Baca Juga: Perdana, Motor Listrik Honda Resmi Dukung MotoGP Mandalika
Baca Juga: Transformasi Perpustakaan Berbasis Inklusi di Sleman Masih Hadapi Tantangan
Kepala Dinas Kebudayaan (Disbud) DIJ Dian Laksmi Pratiwi mengatakan, penataan kawasan sumbu filosofi sudah memilik perencanaan yang cukup mendetail. Adanya JWHF menjadi bagian untuk memberikan edukasi dan pemahaman kepada masyarakat.
"Masyarakat yang mendapatkan manfaatkan dari ketetapan status ini, maka rasa memiliki itu akan terus dilestarikan. Kita hidup berkehidupan dan mendapatkan penghidupan dari sana," ujarnya saat ditemui di Kompleks Kepatihan Jogja, kemarin (19/9).
JWHF 2024 merupakan acara memperingati terbitnya sertifikat resmi dari UNESCO terkait Sumbu Filosofis Jogjakarta sebagai warisan dunia. JWHF 2024 merupakan penyelenggaraan kedua dan akan menjadi even rutin dengan tematik yang selalu berganti sesuai tujuan dan sasarannya.
"Tema Gebayanan diambil dari salah satu kampung abdi dalem. Kampung itu diciptakan kali pertama oleh Sultan Hamengku Buwono I untuk menunjuk satu kawasan di sumbu filosofis wilayah selatan," tuturnya.

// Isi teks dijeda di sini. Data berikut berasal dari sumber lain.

-- ==== Sys2Proof/Laws/Sound4.lean ====
section
/-! SUPPORT. One lemma `sound_<name>` per operation of the model, in the order of the model's files (part 4 of 4):
the operation keeps the maps' canonical form and the queue (Laws/Sound.lean). -/

namespace Sys2Proof.Machine
set_option linter.all false

variable {r s : State}

theorem sound_mbAbort {r s : State} (h : Sound r s) (c : ℕ) : Sound r (State.mbAbort s c) := by
  unfold State.mbAbort
  try dsimp only
  with_reducible
    repeat' first
      | assumption | intro _ | apply sound_ite | apply sound_setCal | apply sound_mbEnd | split

theorem sound_mbSubmit {r s : State} (h : Sound r s) (c : ℕ) (v : Word) : Sound r (State.mbSubmit s c v).2 := by
  unfold State.mbSubmit
  try dsimp only
  with_reducible
    repeat' first
      | assumption | intro _ | apply sound_ite | apply sound_ite2 | apply sound_mbAbort | apply sound_stopTest
      | apply sound_hostEvent | apply sound_setFldBit | apply sound_set | apply sound_wr | apply sound_mbResults
      | apply sound_mbSkip | split | exact Sound.snd (by assumption)

theorem sound_mbAbort' {r s : State} (h : Sound r s) (m : Master) (c : Fin 4) : Sound r (mbAbort m c s) := by
  unfold mbAbort
  try dsimp only
  with_reducible
    repeat' first
      | assumption | intro _ | apply sound_ite | apply sound_onDie | apply sound_blockWrite | apply sound_mbSubmit
      | apply sound_refuse | split | exact Sound.snd (by assumption)

theorem sound_mbTake {r s : State} (h : Sound r s) (c : Fin 4) (sv : ℕ) (act : State → State) (hact : ∀ x0, Sound r x0 → Sound r (act x0)) : Sound r (State.mbTake s c sv act) := by
  unfold State.mbTake
  try dsimp only
  with_reducible
    repeat' first
      | assumption | intro _ | apply sound_ite | apply sound_onDie | apply sound_mbSkip | apply sound_set | apply hact | split

theorem sound_cox0Write {r s : State} (h : Sound r s) (c : ℕ) (a : ℕ) (quiet : State → State) (act : State → State) (hquiet : ∀ x0, Sound r x0 → Sound r (quiet x0)) (hact : ∀ x0, Sound r x0 → Sound r (act x0)) : Sound r (State.cox0Write s c a quiet act) := by
  unfold State.cox0Write
  try dsimp only
  with_reducible
    repeat' first
      | assumption | intro _ | apply sound_ite | apply sound_refuse | apply sound_mbRefuse | apply hquiet | apply hact | split

theorem sound_cox0Access {r s : State} (h : Sound r s) (c : ℕ) (a : ℕ) (act : State → ℕ × State) (hact : ∀ x0, Sound r x0 → Sound r ((act x0).2)) : Sound r (State.cox0Access s c a act) := by
  unfold State.cox0Access
  try dsimp only
  with_reducible
    repeat' first
      | assumption | intro _ | apply sound_ite | apply sound_cox0Write | apply sound_mbEnd | apply sound_mbRefuse
      | apply sound_refuse | apply hact | split

theorem sound_info' {r s : State} (h : Sound r s) (c : Fin 4) : Sound r (info c s) := by
  unfold info
  try dsimp only
  with_reducible
    repeat' first
      | assumption | intro _ | apply sound_ite | apply sound_mbTake | apply sound_mbEnd | split

theorem sound_planLoad' {r s : State} (h : Sound r s) (c : Fin 4) : Sound r (planLoad c s) := by
  unfold planLoad
  refine sound_mbTake h _ _ _ fun t ht => sound_ite _ (sound_mbEnd ht _ _ _) ?_
  split
  · exact sound_mbEnd ht _ _ _
  · next heq => exact Sound.snd heq (sound_loadStart ht _ _)

theorem sound_planActivate' {r s : State} (h : Sound r s) (c : Fin 4) : Sound r (planActivate c s) := by
  unfold planActivate
  try dsimp only
  with_reducible
    repeat' first
      | assumption | intro _ | apply sound_ite | apply sound_ite2 | apply sound_each | apply sound_when | apply sound_onDie
      | apply sound_onUmp | apply sound_foldl | apply sound_mbTake | apply sound_cox0Write | apply sound_planActivate
      | apply sound_mbRefuse | (unfold id; assumption) | split | exact Sound.snd (by assumption)

theorem sound_planCancel' {r s : State} (h : Sound r s) (c : Fin 4) : Sound r (planCancel c s) := by
  unfold planCancel
  try dsimp only
  with_reducible
    repeat' first
      | assumption | intro _ | apply sound_ite | apply sound_mbTake | apply sound_cox0Write | apply sound_mbEnd
      | apply sound_planCancel | apply sound_mbRefuse | split | exact Sound.snd (by assumption)

theorem sound_mbExisting {r s : State} (h : Sound r s) (c : ℕ) (l : List ℕ) : Sound r (State.mbExisting s c l) := by
  unfold State.mbExisting
  try dsimp only
  with_reducible
    repeat' first
      | assumption | intro _ | apply sound_ite | apply sound_mbEnd | split

theorem sound_calFits {r s : State} (h : Sound r s) (u : ℕ) (log : ℕ) : Sound r (State.calFits s u log).2 := by
  unfold State.calFits
  try dsimp only
  with_reducible
    repeat' first
      | assumption | intro _ | apply sound_ite | apply sound_ite2 | apply sound_freshBool | split
      | exact Sound.snd (by assumption)

theorem sound_calibrate' {r s : State} (h : Sound r s) (c : Fin 4) : Sound r (calibrate c s) := by
  unfold calibrate
  try dsimp only
  with_reducible
    repeat' first
      | assumption | intro _ | apply sound_ite | apply sound_mbTake | apply sound_mbEnd | apply sound_mbExisting
      | apply sound_setCal | apply sound_calFits | apply sound_mbQueue | split | exact Sound.snd (by assumption)

theorem sound_addTest {r s : State} (h : Sound r s) (kind : ℕ) (u : ℕ) (c : ℕ) (phase : ℕ) : Sound r (State.addTest s kind u c phase) := by
  unfold State.addTest
  try dsimp only
  with_reducible
    repeat' first
      | assumption | intro _ | apply sound_ite | split

theorem sound_selftest' {r s : State} (h : Sound r s) (c : Fin 4) : Sound r (selftest c s) := by
  unfold selftest
  try dsimp only
  with_reducible
    repeat' first
      | assumption | intro _ | apply sound_ite | apply sound_mbTake | apply sound_mbEnd | apply sound_addTest
      | apply sound_mbQueue | split

theorem sound_selftestStart' {r s : State} (h : Sound r s) (c : Fin 4) : Sound r (selftestStart c s) := by
  unfold selftestStart
  try dsimp only
  with_reducible
    repeat' first
      | assumption | intro _ | apply sound_ite | apply sound_onDie | apply sound_dieReset | apply sound_mbResults
      | apply sound_set | split

theorem sound_selftestEnd' {r s : State} (h : Sound r s) (c : Fin 4) (loops : List Loopback) (refs : List SarRefs) (gates : List GateRead) (reads : List (List (BitVec 16))) : Sound r (selftestEnd c loops refs gates reads s) := by
  unfold selftestEnd
  try dsimp only
  with_reducible
    repeat' first
      | assumption | intro _ | apply sound_ite | apply sound_onDie | apply sound_analogueFails | apply sound_gatePathFail
      | apply sound_mbEnd | apply sound_ev | split

theorem sound_fsClear' {r s : State} (h : Sound r s) (c : Fin 4) : Sound r (fsClear c s) := by
  unfold fsClear
  try dsimp only
  with_reducible
    repeat' first
      | assumption | intro _ | apply sound_ite | apply sound_mbTake | apply sound_mbEnd | apply sound_cox0Access
      | apply sound_fsClear | split | exact Sound.snd (by assumption)

theorem sound_brkClear' {r s : State} (h : Sound r s) (c : Fin 4) : Sound r (brkClear c s) := by
  unfold brkClear
  try dsimp only
  with_reducible
    repeat' first
      | assumption | intro _ | apply sound_ite | apply sound_mbTake | apply sound_mbEnd | apply sound_cox0Access
      | apply sound_brkClear | split | exact Sound.snd (by assumption)

theorem sound_releaseDieStep {r s : State} (h : Sound r s) (c : ℕ) (u : ℕ) : Sound r (State.releaseDieStep s c u) := by
  unfold State.releaseDieStep
  try dsimp only
  with_reducible
    repeat' first
      | assumption | intro _ | apply sound_ite | apply sound_cox0Access | apply sound_protRelease | apply sound_mbEnd | split
      | exact Sound.snd (by assumption)

theorem sound_release' {r s : State} (h : Sound r s) (c : Fin 4) : Sound r (release c s) := by
  unfold release
  try dsimp only
  with_reducible
    repeat' first
      | assumption | intro _ | apply sound_ite | apply sound_mbTake | apply sound_mbEnd | apply sound_mbRefuse
      | apply sound_cox0Write | apply sound_releaseDieStep | apply sound_umpRelease | split | exact Sound.snd (by assumption)

theorem sound_discharge' {r s : State} (h : Sound r s) (c : Fin 4) : Sound r (discharge c s) := by
  unfold discharge
  try dsimp only
  with_reducible
    repeat' first
      | assumption | intro _ | apply sound_ite | apply sound_ite2 | apply sound_each | apply sound_when | apply sound_onDie
      | apply sound_onUmp | apply sound_foldl | apply sound_mbTake | apply sound_cox0Write | apply sound_dischargeStart
      | apply sound_mbRefuse | apply sound_mbEnd | apply sound_dischargeAbort | (unfold id; assumption) | split
      | exact Sound.snd (by assumption)

theorem sound_contactor' {r s : State} (h : Sound r s) (c : Fin 4) : Sound r (contactor c s) := by
  unfold contactor
  try dsimp only
  with_reducible
    repeat' first
      | assumption | intro _ | apply sound_ite | apply sound_ite2 | apply sound_each | apply sound_when | apply sound_onDie
      | apply sound_onUmp | apply sound_foldl | apply sound_mbTake | apply sound_mbEnd | apply sound_cox0Write
      | apply sound_ctrSettle | apply sound_ctrCommand | (unfold id; assumption) | split | exact Sound.snd (by assumption)

theorem sound_signStart {r s : State} (h : Sound r s) (chan : Option ℕ) (nonce : List Byte) : Sound r (State.signStart s chan nonce).2 := by
  unfold State.signStart
  try dsimp only
  with_reducible
    repeat' first
      | assumption | intro _ | apply sound_ite | apply sound_ite2 | split | exact Sound.snd (by assumption)

theorem sound_signEnd {r s : State} (h : Sound r s) (g : Signing) : Sound r (State.signEnd s g).2 := by
  unfold State.signEnd
  try dsimp only
  with_reducible
    repeat' first
      | assumption | intro _ | apply sound_ite | apply sound_ite2 | apply sound_putSram | split
      | exact Sound.snd (by assumption)

theorem sound_attest' {r s : State} (h : Sound r s) (c : Fin 4) : Sound r (attest c s) := by
  unfold attest
  try dsimp only
  with_reducible
    repeat' first
      | assumption | intro _ | apply sound_ite | apply sound_mbTake | apply sound_signStart | apply sound_mbRefuse | split
      | exact Sound.snd (by assumption)

theorem sound_pairing' {r s : State} (h : Sound r s) (c : Fin 4) : Sound r (pairing c s) := by
  unfold pairing
  try dsimp only
  with_reducible
    repeat' first
      | assumption | intro _ | apply sound_ite | apply sound_mbTake | apply sound_mbEnd | apply sound_mbRefuse | split

theorem sound_sendPiece {r s : State} (h : Sound r s) (x : Xfer) : Sound r (State.sendPiece s x) := by
  unfold State.sendPiece
  try dsimp only
  with_reducible
    repeat' first
      | assumption | intro _ | apply sound_ite | apply sound_sendTxn | split

theorem sound_xferStart {r s : State} (h : Sound r s) (x : Xfer) : Sound r (State.xferStart s x) := by
  unfold State.xferStart
  try dsimp only
  with_reducible
    repeat' first
      | assumption | intro _ | apply sound_ite | apply sound_sendPiece | split

theorem sound_startFail {r s : State} (h : Sound r s) (step : ℕ) (pos : ℕ) (detail : ℕ) : Sound r (State.startFail s step pos detail) := by
  unfold State.startFail
  try dsimp only
  with_reducible
    repeat' first
      | assumption | intro _ | apply sound_ite | apply sound_set | apply sound_ev | split

theorem sound_xferEnd {r s : State} (h : Sound r s) (pos : ℕ) (code : ℕ) : Sound r (State.xferEnd s pos code) := by
  unfold State.xferEnd
  try dsimp only
  with_reducible
    repeat' first
      | assumption | intro _ | apply sound_ite | apply sound_when | apply sound_set | apply sound_ev | apply sound_startFail
      | split

theorem sound_xferGo {r s : State} (h : Sound r s) (pos : ℕ) (len : ℕ) : Sound r (State.xferGo s pos len) := by
  unfold State.xferGo
  try dsimp only
  with_reducible
    repeat' first
      | assumption | intro _ | apply sound_ite | apply sound_set | apply sound_xferStart | split

theorem sound_cascXferWrite {r s : State} (h : Sound r s) (v : Word) : Sound r (State.cascXferWrite s v).2 := by
  unfold State.cascXferWrite
  try dsimp only
  with_reducible
    repeat' first
      | assumption | intro _ | apply sound_ite | apply sound_ite2 | apply sound_xferGo | split
      | exact Sound.snd (by assumption)

theorem sound_dropLocks {r s : State} (h : Sound r s) (owner : ℕ) : Sound r (State.dropLocks s owner) := by
  unfold State.dropLocks
  try dsimp only
  with_reducible
    repeat' first
      | assumption | intro _ | apply sound_ite | apply sound_each | apply sound_set | split

theorem sound_toStep4 {r s : State} (h : Sound r s) : Sound r (State.toStep4 s) := by
  unfold State.toStep4
  try dsimp only
  with_reducible
    repeat' first
      | assumption | intro _ | apply sound_ite | apply sound_each | apply sound_set | apply sound_dropLocks | apply sound_wr
      | split

theorem sound_cascRestart {r s : State} (h : Sound r s) : Sound r (State.cascRestart s).2 := by
  unfold State.cascRestart
  try dsimp only
  with_reducible
    repeat' first
      | assumption | intro _ | apply sound_ite | apply sound_ite2 | apply sound_freshBool | apply sound_sendCtl
      | apply sound_toStep4 | split | exact Sound.snd (by assumption)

Menurutnya, sumbu filosofis yang familiar adalah Tugu Golong Gilig, kawasan Malioboro, dan Keraton Jogja yakni wilayah utara. Maka dari itu, tema ini diambil dengan tujuan agar sumbu filosfis segmen selatan ikut terangkat.
Baca Juga: Penyakit Kulit Frambusia Hampir Punah di Kulon Progo, PHBS Jadi Kunci Penangkalan
JWHF tahun ini fokus pada pemberdayaan dan partisipasi masyakarat. Terdapat delapan kelompok masyarakat di kawasan sumbu filosofi mulai dari utara sampai ke selatan.
"Kami strukturkan melalui kelompok kerja teknis pengelola kawasan sumbu filosofi yang anggotanya terdiri atas delapan kemantren dan satu kapanewon yakni Sewon," jelasnya.
Delapan kemantren yang dimaksud wilayahnya berada di sepanjang sumbu filosofi. Terdiri atas 20 kelurahan dan 1 kalurahan yakni Panggungharjo. "Masyarakat nantinya akan langsung berkepentingan, khususnya pengelolaan di sumbu filosofis," bebernya.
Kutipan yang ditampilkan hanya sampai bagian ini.